Watching the Democrats flail at congressional hearings this week has the whiff of theater about it — lots of righteous indignation, plenty of performative outrage, and very little that resembles accountability.
FBI Director Kash Patel walked into the room and calmly dismantled a long list of talking points that used to get airtime and headlines: spying on parents, targeting Catholics, policing what people buy or pray, cooking crime statistics, purging agents for conservative views, and labeling Revolutionary-era flags as “hate symbols.” When Rep. Jim Jordan rattled off the checklist of abuses, Patel’s answers were crisp, categorical, and immediate: no, no, no — and emphatically, “The crime data is real.”
BREAKING: Jim Jordan just asked Kash Patel a flurry of rapid fire questions and embarrassed every Democrat who has continuously smeared Kash’s performance at the FBI.
“Is the FBI still spying on parents at school board meetings?”
KASH: “No, sir.”
“Is the FBI still targeting… pic.twitter.com/52gToYqKkD
— Eric Daugherty (@EricLDaugh) September 17, 2025
That exchange mattered because it punctures a narrative Democrats have been happy to feed for years—a tale in which federal law enforcement supposedly functions as a politicized hammer aimed at the right. The optics of yesterday’s hearings were supposed to be a gotcha: a chance for Schiff, Booker, Hirono and their colleagues to scold, shout, and manufacture scandal. Instead, they got precise denials and numbers.
Patel didn’t perform for the cameras; he delivered results. “Go get the bad guys,” Jordan said, and Patel pointed to the figures: tens of thousands arrested, thousands of predators taken off the streets, children rescued. It was a reminder what the Bureau is supposed to do when it’s not moonlighting as a culture-war enforcer.
The $64,000 Question is this:
What the HELL were Comey & Wray doing when they were FBI Director?

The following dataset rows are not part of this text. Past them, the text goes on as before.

def vmulRun (f : FV) (word : BitVec 48) (w : Who) : M CRes := do
  legal word (f.fmt = 0)
  let (a, b) ← operandAB w f tagArith
  let t := a.tag
  vecRes w f t (latArith t) (List.zipWith (arithElem t (bit f.var.toNat 0) (· * ·) Num.mul) a.lanes b.lanes)

def execVmul (h : Hdr) (f : FV) (s : State) : Host.Outcome State Fault Refusal :=
  .next (cWord (.vmul h f) h (wordOf 0x7C h f.toBody) (latOfTag f latArith tagArith 4) (fun w _ => vmulRun f (wordOf 0x7C h f.toBody) w) s)

/-- Elements of three operands combined. -/
def zip3 (g : Nat → Nat → Nat → Flagged Nat) (a b c : List Nat) : List (Flagged Nat) :=
  List.zipWith (fun (x : Nat × Nat) z => g x.1 x.2 z) (a.zip b) c

def vfmaRun (f : FV) (word : BitVec 48) (w : Who) : M CRes := do
  legal word (f.fmt = 0)
  let (a, b, c) ← operandABC w f tagArith
  let t := a.tag
  vecRes w f t (latFma t) (zip3 (fmaElem t (bit f.var.toNat 2) (f.var.toNat % 4)) a.lanes b.lanes c.lanes)

def execVfma (h : Hdr) (f : FV) (s : State) : Host.Outcome State Fault Refusal :=
  .next (cWord (.vfma h f) h (wordOf 0x7D h f.toBody) (latOfTag f latFma tagArith 4) (fun w _ => vfmaRun f (wordOf 0x7D h f.toBody) w) s)

def minMaxRun (f : FV) (word : BitVec 48) (greater : Bool) (w : Who) : M CRes := do
  legal word (f.fmt = 0)
  let (a, b) ← operandAB w f tagAll
  let t := a.tag
  vecRes w f t (latArith t) (noFlags (List.zipWith (pickElem t greater) a.lanes b.lanes))

def execVmin (h : Hdr) (f : FV) (s : State) : Host.Outcome State Fault Refusal :=
  .next (cWord (.vmin h f) h (wordOf 0x7E h f.toBody) (latOfTag f latArith tagAll 4) (fun w _ => minMaxRun f (wordOf 0x7E h f.toBody) false w) s)

def execVmax (h : Hdr) (f : FV) (s : State) : Host.Outcome State Fault Refusal :=
  .next (cWord (.vmax h f) h (wordOf 0x7F h f.toBody) (latOfTag f latArith tagAll 4) (fun w _ => minMaxRun f (wordOf 0x7F h f.toBody) true w) s)

/-- A word that maps the elements of SA, keeping their tag. -/
def mapRun (f : FV) (word : BitVec 48) (ok : Tag → Bool) (latency : Tag → Nat) (g : Tag → Nat → Flagged Nat) (w : Who) : M CRes := do
  legal word (f.fmt = 0)
  let a ← operandA w f ok
  vecRes w f a.tag (latency a.tag) (a.lanes.map (g a.tag))

def execVabs (h : Hdr) (f : FV) (s : State) : Host.Outcome State Fault Refusal :=
  .next (cWord (.vabs h f) h (wordOf 0x80 h f.toBody) (latOfTag f latArith tagAll 4)
    (fun w _ => mapRun f (wordOf 0x80 h f.toBody) tagAll latArith (fun t => absElem t (bit f.var.toNat 0)) w) s)

def execVneg (h : Hdr) (f : FV) (s : State) : Host.Outcome State Fault Refusal :=
  .next (cWord (.vneg h f) h (wordOf 0x81 h f.toBody) (latOfTag f latArith tagAll 4)
    (fun w _ => mapRun f (wordOf 0x81 h f.toBody) tagAll latArith (fun t => negElem t (bit f.var.toNat 0)) w) s)

def vrndRun (f : FV) (word : BitVec 48) (w : Who) : M CRes := do
  match Mode.ofCode (f.var.toNat % 8) with
  | none => illegal word
  | some mode => mapRun f word tagAll latArith (fun t x => (rndElem t mode x, 0)) w

def execVrnd (h : Hdr) (f : FV) (s : State) : Host.Outcome State Fault Refusal :=
  .next (cWord (.vrnd h f) h (wordOf 0x99 h f.toBody) (latOfTag f latArith tagAll 4) (fun w _ => vrndRun f (wordOf 0x99 h f.toBody) w) s)

def vclampRun (f : FV) (word : BitVec 48) (w : Who) : M CRes := do
  legal word (f.fmt = 0)
  let (a, lo, hi) ← operandABC w f tagAll
  let t := a.tag
  vecRes w f t (latArith t) (zip3 (fun x y z => (clampElem t x y z, 0)) a.lanes lo.lanes hi.lanes)

def execVclamp (h : Hdr) (f : FV) (s : State) : Host.Outcome State Fault Refusal :=
  .next (cWord (.vclamp h f) h (wordOf 0x9A h f.toBody) (latOfTag f latArith tagAll 4) (fun w _ => vclampRun f (wordOf 0x9A h f.toBody) w) s)

/-! ## Compare, masks and select (R231 to R233) -/

def vcmpRun (f : FV) (word : BitVec 48) (w : Who) : M CRes := do
  legal word (f.var.toNat ≤ 6)
  let (a, b) ← operandAB w f tagAll
  let t := intTagOf a.tag
  let xs := List.zipWith (fun x y => if cmpElem a.tag f.var.toNat x y then 2 ^ t.width - 1 else 0) a.lanes b.lanes
  let v := maskedVec (← maskOf w f) t xs
  return .belt { rem := latArith a.tag, val := v, wn := f.wn = 1, nd := f.nd, maskK := BitVec.ofNat 3 f.fmt.toNat, maskMode := if bit f.fmt.toNat 3 then 1 else 0 }

def execVcmp (h : Hdr) (f : FV) (s : State) : Host.Outcome State Fault Refusal :=
  .next (cWord (.vcmp h f) h (wordOf 0x82 h f.toBody) (latOfTag f latArith tagAll 4) (fun w _ => vcmpRun f (wordOf 0x82 h f.toBody) w) s)

/-- The new mask of an `mset`; `v` is the operand of `.v` (R232). -/
def newMask (op : Nat) (v : Vec) (a b : BitVec 256) : BitVec 256 :=
  match op with
  | 0 => BitVec.ofNat 256 (packElems 1 (v.lanes.map fun x => if x = 0 then 0 else 1))
  | 1 => a &&& b
  | 2 => a ||| b
  | 3 => a ^^^ b
  | 4 => a &&& ~~~b
  | 5 => ~~~a
  | 6 => BitVec.allOnes 256
  | _ => 0

def msetRun (f : FV) (word : BitVec 48) (w : Who) : M CRes := do
  legal word (f.var.toNat ≤ 7 && f.me = 0)
  let v ← if f.var = 0 then operandA w f tagAll else pure {}
  let r := (← getB w).r
  let m := newMask f.var.toNat v (r.mreg (BitVec.ofNat 3 f.sa.toNat)) (r.mreg (BitVec.ofNat 3 f.sb.toNat))
  let d : Vec := { bits := ofElems 8 ((List.range 256).map fun i => b2n (m.getLsbD i)), tag := .uint8 }
  return .belt { rem := 1, val := d, wn := f.wn = 1, nd := f.nd, maskK := BitVec.ofNat 3 f.fmt.toNat, maskMode := 1 }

— AtlantaStu (@AtlantaStu) September 17, 2025
Make no mistake — the theatrics aren’t accidental. For years, the left cultivated a story that matched its political needs: that the state was weaponized and anyone to their right could be surveilled for attending a school board meeting or buying a Bible.

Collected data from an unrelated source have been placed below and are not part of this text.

-- ==== Sys2Proof/Safety.lean ====
section
/-! DEFINITION. What counts as a safe run, and the words in which the statements speak of one step. -/
namespace Sys2Proof.Machine

/-! ## Runs -/

/-- A step is safe when it ends in neither a fault nor a refusal. -/
def Safe (o : Host.Outcome State Fault Refusal) : Prop := ∃ t, o = .next t

/-- The 48 bits of an instruction that is a word of the instruction set. -/
def word48 (i : Instr) : BitVec 48 := (encodeWord i).getD 0

/-! ## Front-end words (R26, R31, R322) -/

/-- The bank of the context whose words `exec` runs. -/
def State.curBank (s : State) : Bank := s.bank s.cur

/-- The slot of a PC in its packet of 32 bytes (R26). -/
def pcSlot (pc : BitVec 60) : Nat := pc.toNat / 4 % 8

/-- The address of the packet that a PC lies in (R26). -/
def pcPacket (pc : BitVec 60) : BitVec 60 := BitVec.ofNat 60 (pc.toNat - pc.toNat % 32)

/-- The last slot of the packet entered: WC of its header (R24). -/
def lastSlot (f : Front) : Nat := match f.packet with
  | some (_, bytes) => bytes.toNat % 8
  | none => 4

/-- The PC of the word after the present one: the next slot, or slot 0 of the next packet (R26). -/
def followPc (f : Front) : BitVec 60 := if pcSlot f.pc < lastSlot f then f.pc + 4 else pcPacket f.pc + 32

/-- The front end after a word that falls through. -/
def fallThrough (f : Front) : Front :=
  { f with
    pc := followPc f, packet := if pcSlot f.pc < lastSlot f then f.packet else none
    wait := .none, waited := .none, sleep := none, walked := false }

/-- The front end after a word that transfers control. -/
def goTo (f : Front) (target : BitVec 60) : Front :=
  { f with pc := target, packet := none, wait := .none, waited := .none, sleep := none, walked := false }

/-- The notes of watermark waits of the front end's word are gone. -/
def waitsGone (b : Bank) : Bank := { b with wm := b.wm.filter (·.site != .front) }

/-- The state after a front-end word of the current context that leaves its bank as `b`, its waits on watermarks over: apart from that
bank, only the tile's signature, which covers the word, the note that a word was executed, and the word that a trailing copy of the
context still has to retire (R395, R409) differ from `s`. -/
def frontDone (s : State) (i : Instr) (b : Bank) : State :=
  let t := (s.setCtx s.cur { s.ctx s.cur with b := waitsGone b }).modTile (Who.tile s.cur) fun t =>
    { t with sig := BitVec.ofNat 32 (crcUpd t.sig.toNat (leBytes (word48 i).toNat 6)), fewSeen := true }
  match partnerOf s.cur with
  | none => t
  | some v =>
    if (s.ctx v).status = .mirror s.cur then t.modCtx v fun c => { c with signs := c.signs ++ [(s.now + lockDelay s.cur, word48 i)] } else t

/-- A front-end word that leaves the registers `r` and falls through. -/
def regsDone (s : State) (i : Instr) (r : Regs) : State :=
  frontDone s i { s.curBank with r, f := fallThrough s.curBank.f }

/-- The guard of a word holds in the current context (R31): p[GP] as GN asks. -/
def guardOn (h : Hdr) (s : State) : Bool := xor (s.curBank.r.preg h.gp) (h.gn == 1)

/-! ## What integer words compute (R328 to R330) -/

/-- The three-register integer words: the word's fields and the value of s[d] from s[a] and s[b] (R328). `mulh` with function 3 is
not among them. -/
def threeReg : Instr → Option (Hdr × FS × (Word → Word → Word))
  | .add h f => some (h, f, fun a b => BitVec.ofNat 64 (a.toNat + b.toNat))
  | .sub h f => some (h, f, fun a b => BitVec.ofInt 64 ((a.toNat : Int) - b.toNat))
  | .andR h f => some (h, f, fun a b => a &&& b)
  | .orR h f => some (h, f, fun a b => a ||| b)
  | .xorR h f => some (h, f, fun a b => a ^^^ b)
  | .shl h f => some (h, f, fun a b => BitVec.ofNat 64 (a.toNat * 2 ^ (b.toNat % 64)))
  | .shr h f => some (h, f, fun a b => BitVec.ofNat 64 (a.toNat / 2 ^ (b.toNat % 64)))
  | .sra h f => some (h, f, fun a b => BitVec.ofInt 64 (a.toInt / 2 ^ (b.toNat % 64)))
  | .mul h f => some (h, f, fun a b => BitVec.ofNat 64 (a.toNat * b.toNat))
  | .mulh h f =>
    if f.fn.toNat % 4 = 0 then some (h, f, fun a b => BitVec.ofInt 64 (a.toInt * b.toInt / 2 ^ 64))
    else if f.fn.toNat % 4 = 1 then some (h, f, fun a b => BitVec.ofNat 64 (a.toNat * b.toNat / 2 ^ 64))
    else if f.fn.toNat % 4 = 2 then some (h, f, fun a b => BitVec.ofInt 64 (a.toInt * b.toNat / 2 ^ 64))
    else none
  | .div h f => some (h, f, fun a b =>
      if b = 0 then BitVec.allOnes 64
      else if f.fn.getLsbD 0 then BitVec.ofNat 64 (a.toNat / b.toNat) else BitVec.ofInt 64 (a.toInt.tdiv b.toInt))
  | .rem h f => some (h, f, fun a b =>
      if b = 0 then a
      else if f.fn.getLsbD 0 then BitVec.ofNat 64 (a.toNat % b.toNat) else BitVec.ofInt 64 (a.toInt.tmod b.toInt))
  | .minmax h f => some (h, f, fun a b =>
      if f.fn.toNat % 4 = 0 then BitVec.ofInt 64 (min a.toInt b.toInt)
      else if f.fn.toNat % 4 = 1 then BitVec.ofInt 64 (max a.toInt b.toInt)
      else if f.fn.toNat % 4 = 2 then BitVec.ofNat 64 (min a.toNat b.toNat)
      else BitVec.ofNat 64 (max a.toNat b.toNat))
  | _ => none

/-- The immediate integer words: destination and its value from the registers (R329, R330). -/
def immReg : Instr → Option (Hdr × BitVec 5 × (Regs → Word))
  | .addi h f => some (h, f.d, fun r => BitVec.ofInt 64 ((r.sreg f.a).toInt + f.imm.toInt))
  | .andi h f => some (h, f.d, fun r => r.sreg f.a &&& BitVec.ofInt 64 f.imm.toInt)
  | .ori h f => some (h, f.d, fun r => r.sreg f.a ||| BitVec.ofInt 64 f.imm.toInt)
  | .xori h f => some (h, f.d, fun r => r.sreg f.a ^^^ BitVec.ofInt 64 f.imm.toInt)
  | .shli h f => some (h, f.d, fun r => BitVec.ofNat 64 ((r.sreg f.a).toNat * 2 ^ (f.imm.toNat % 64)))
  | .shri h f => some (h, f.d, fun r => BitVec.ofNat 64 ((r.sreg f.a).toNat / 2 ^ (f.imm.toNat % 64)))
  | .srai h f => some (h, f.d, fun r => BitVec.ofInt 64 ((r.sreg f.a).toInt / 2 ^ (f.imm.toNat % 64)))
  | .li h f => some (h, f.d, fun _ => BitVec.ofInt 64 f.imm.toInt)
  | .lsh h f => some (h, f.d, fun r => BitVec.ofNat 64 ((r.sreg f.d).toNat * 2 ^ 22 + f.imm.toNat))
  | _ => none

/-- What `bitop` answers by code: leading zeros, trailing zeros, ones, and the mirror image (R330). -/
def bitopSays (code : Nat) (x v : Word) : Prop :=
  match code with
  | 0 => (x = 0 ∧ v = 64) ∨ (v.toNat < 64 ∧ 2 ^ (63 - v.toNat) ≤ x.toNat ∧ x.toNat < 2 ^ (64 - v.toNat))
  | 1 => (x = 0 ∧ v = 64) ∨ (v.toNat < 64 ∧ x.toNat % 2 ^ v.toNat = 0 ∧ x.toNat / 2 ^ v.toNat % 2 = 1)
  | 2 => v.toNat = ((List.range 64).filter fun k => x.getLsbD k).length
  | _ => ∀ k, k < 64 → v.getLsbD k = x.getLsbD (63 - k)

/-- The predicate words: the predicate written and its value from the registers (R331, R332). The reserved codes of `cmp` and
`cmpi` are not among them. -/
def predReg : Instr → Option (Hdr × BitVec 5 × (Regs → Bool))
  | .cmp h f => (cond (f.fn.toNat % 8)).map fun c => (h, f.d, fun r => c (r.sreg f.a) (r.sreg f.b))
  | .cmpi h f =>
    (cond (f.imm.toNat / 2 ^ 19)).map fun c => (h, f.d, fun r => c (r.sreg f.a) (BitVec.ofInt 64 (BitVec.ofNat 19 f.imm.toNat).toInt))
  | .plog h f =>
    let p (r : Regs) := r.preg (BitVec.ofNat 3 f.a.toNat)
    let q (r : Regs) := r.preg (BitVec.ofNat 3 f.b.toNat)
    some (h, f.d, fun r => match f.fn.toNat % 8 with
      | 0 => p r && q r
      | 1 => p r || q r
      | 2 => xor (p r) (q r)
      | 3 => p r && !q r
      | 4 => p r || !q r
      | 5 => p r
      | 6 => true
      | _ => false)
  | _ => none
where
  cond : Nat → Option (Word → Word → Bool)
    | 0 => some fun a b => a == b
    | 1 => some fun a b => a != b
    | 2 => some fun a b => decide (a.toInt < b.toInt)
    | 3 => some fun a b => decide (b.toInt ≤ a.toInt)
    | 4 => some fun a b => decide (a.toNat < b.toNat)
    | 5 => some fun a b => decide (b.toNat ≤ a.toNat)
    | _ => none

/-! ## Control transfer (R39, R334 to R337) -/

/-- The target of an FB word: OFF packets from the present one, at its slot (R39). -/
def fbGoal (pc : BitVec 60) (f : FB) : BitVec 60 :=
  BitVec.ofInt 60 ((pc.toNat - pc.toNat % 32 : Nat) + f.off.toInt * 32 + 4 * f.slot.toNat)

/-- A PC in a register is legal (R334): one of the five slots of a packet, in 60 bits. -/
def legalTarget (t : Word) : Prop := t.toNat < 2 ^ 60 ∧ t.toNat % 4 = 0 ∧ t.toNat % 32 < 20

/-! ## The ends of front-end words -/

/-- A front-end word whose effect `t` holds: its signature and the next PC. -/
def wordDone (t : State) (i : Instr) : State := t.endWord t.cur (word48 i) Front.advance

/-- The guard of a front-end word, for the words that evaluate one (R31, R46, R337). -/
def feHdr : Instr → Option Hdr
  | .add h _ | .sub h _ | .andR h _ | .orR h _ | .xorR h _ | .shl h _ | .shr h _ | .sra h _ | .mul h _ | .mulh h _ | .div h _
  | .rem h _ | .minmax h _ | .bitop h _ | .bfx h _ | .bfi h _ | .cmp h _ | .plog h _ | .selR h _ | .jr h _ | .retR h _ => some h
  | .addi h _ | .andi h _ | .ori h _ | .xori h _ | .shli h _ | .shri h _ | .srai h _ | .lsh h _ | .cmpi h _ => some h
  | .li h _ | .adr h _ | .trapN h _ | .brk h _ => some h
  | .br h _ | .call h _ | .loopLc h _ | .lpbrk h _ => some h
  | .spset h _ | .spinv h _ | .spq h _ | .sptag h _ | .ld h _ | .st h _ | .fence h _ | .xfence h _ | .xlat h _ | .hfree h _
  | .hinfo h _ | .hunpin h _ | .qsync h _ | .evtWait h _ | .taskEnd h _ | .taskYield h _ | .apxInv h _ | .fop h _ => some h
  | .csrr h _ | .csrw h _ | .csrs h _ | .csrc h _ => some h
  | .eret h _ | .halt h _ => some h
  | .ctxSwap h _ | .ctxSave h _ | .ctxLoad h _ | .wfe h _ | .tlbInv h _ | .mchkAck h _ => some h
  | .pwrReq h _ => some h
  | _ => none

/-- A trap at the word of the front end: the cause and TRAPINFO, with the word's own PC (R373, R376). -/
def State.trapHere (s : State) (code : BitVec 8) (info : Word) : State :=
  s.raise s.cur
    { cls := 1, code, info, fq := 4, fidx := 0, fpc := s.curBank.f.pc, pc := s.curBank.f.pc, time := s.now }

/-- The 48 bits of a word as TRAPINFO (R373). -/
def wordAsInfo (i : Instr) : Word := (word48 i).setWidth 64

/-- The forms of front-end words that are illegal whatever the state: reserved codes and slots (R39, R135, R167, R328 to R331, R338, and R360
by log 54). -/
def illegalForm : Instr → Option Hdr
  | .mulh h f => if f.fn.toNat % 4 = 3 then some h else none
  | .bfx h f | .bfi h f => if 64 < f.fn.toNat % 64 + (f.fn.toNat / 64 % 64 + 1) then some h else none
  | .cmp h f => if 6 ≤ f.fn.toNat % 8 then some h else none
  | .cmpi h f => if 6 ≤ f.imm.toNat / 2 ^ 19 then some h else none
  | .fop h f => if 15 ≤ f.fn.toNat % 32 ∨ 4 < f.fn.toNat / 32 % 8 then some h else none
  | .br h f | .call h f | .lpbrk h f => if 4 < f.slot.toNat then some h else none
  | .ld h f => if f.fn.toNat / 2 ^ 14 = 7 then some h else none
  | .st h f => if 4 ≤ f.fn.toNat / 2 ^ 14 then some h else none
  | .evtWait h f => if 4 ≤ f.fn.toNat / 16 % 8 then some h else none
  | .spset h f =>
    if f.fn.toNat % 16 = 0 ∨ 11 ≤ f.fn.toNat % 16 ∨ 4 < f.fn.toNat / 16 % 8 then some h else none
  | _ => none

That narrative fueled clicks, cable fawning, and righteous fury. But it also warped priorities inside institutions. When agencies are incentivized to chase optics instead of criminals, the public pays the price.
Patel’s hearing exposed a different posture: an FBI refocused on classic law enforcement missions and an accountability posture toward partisanship itself. That frightens a political class addicted to narrative control. If the Bureau stops bending to the demands of activists and resumes arresting real predators, the media’s supply of scandals dries up. No wonder the shrieks are so loud.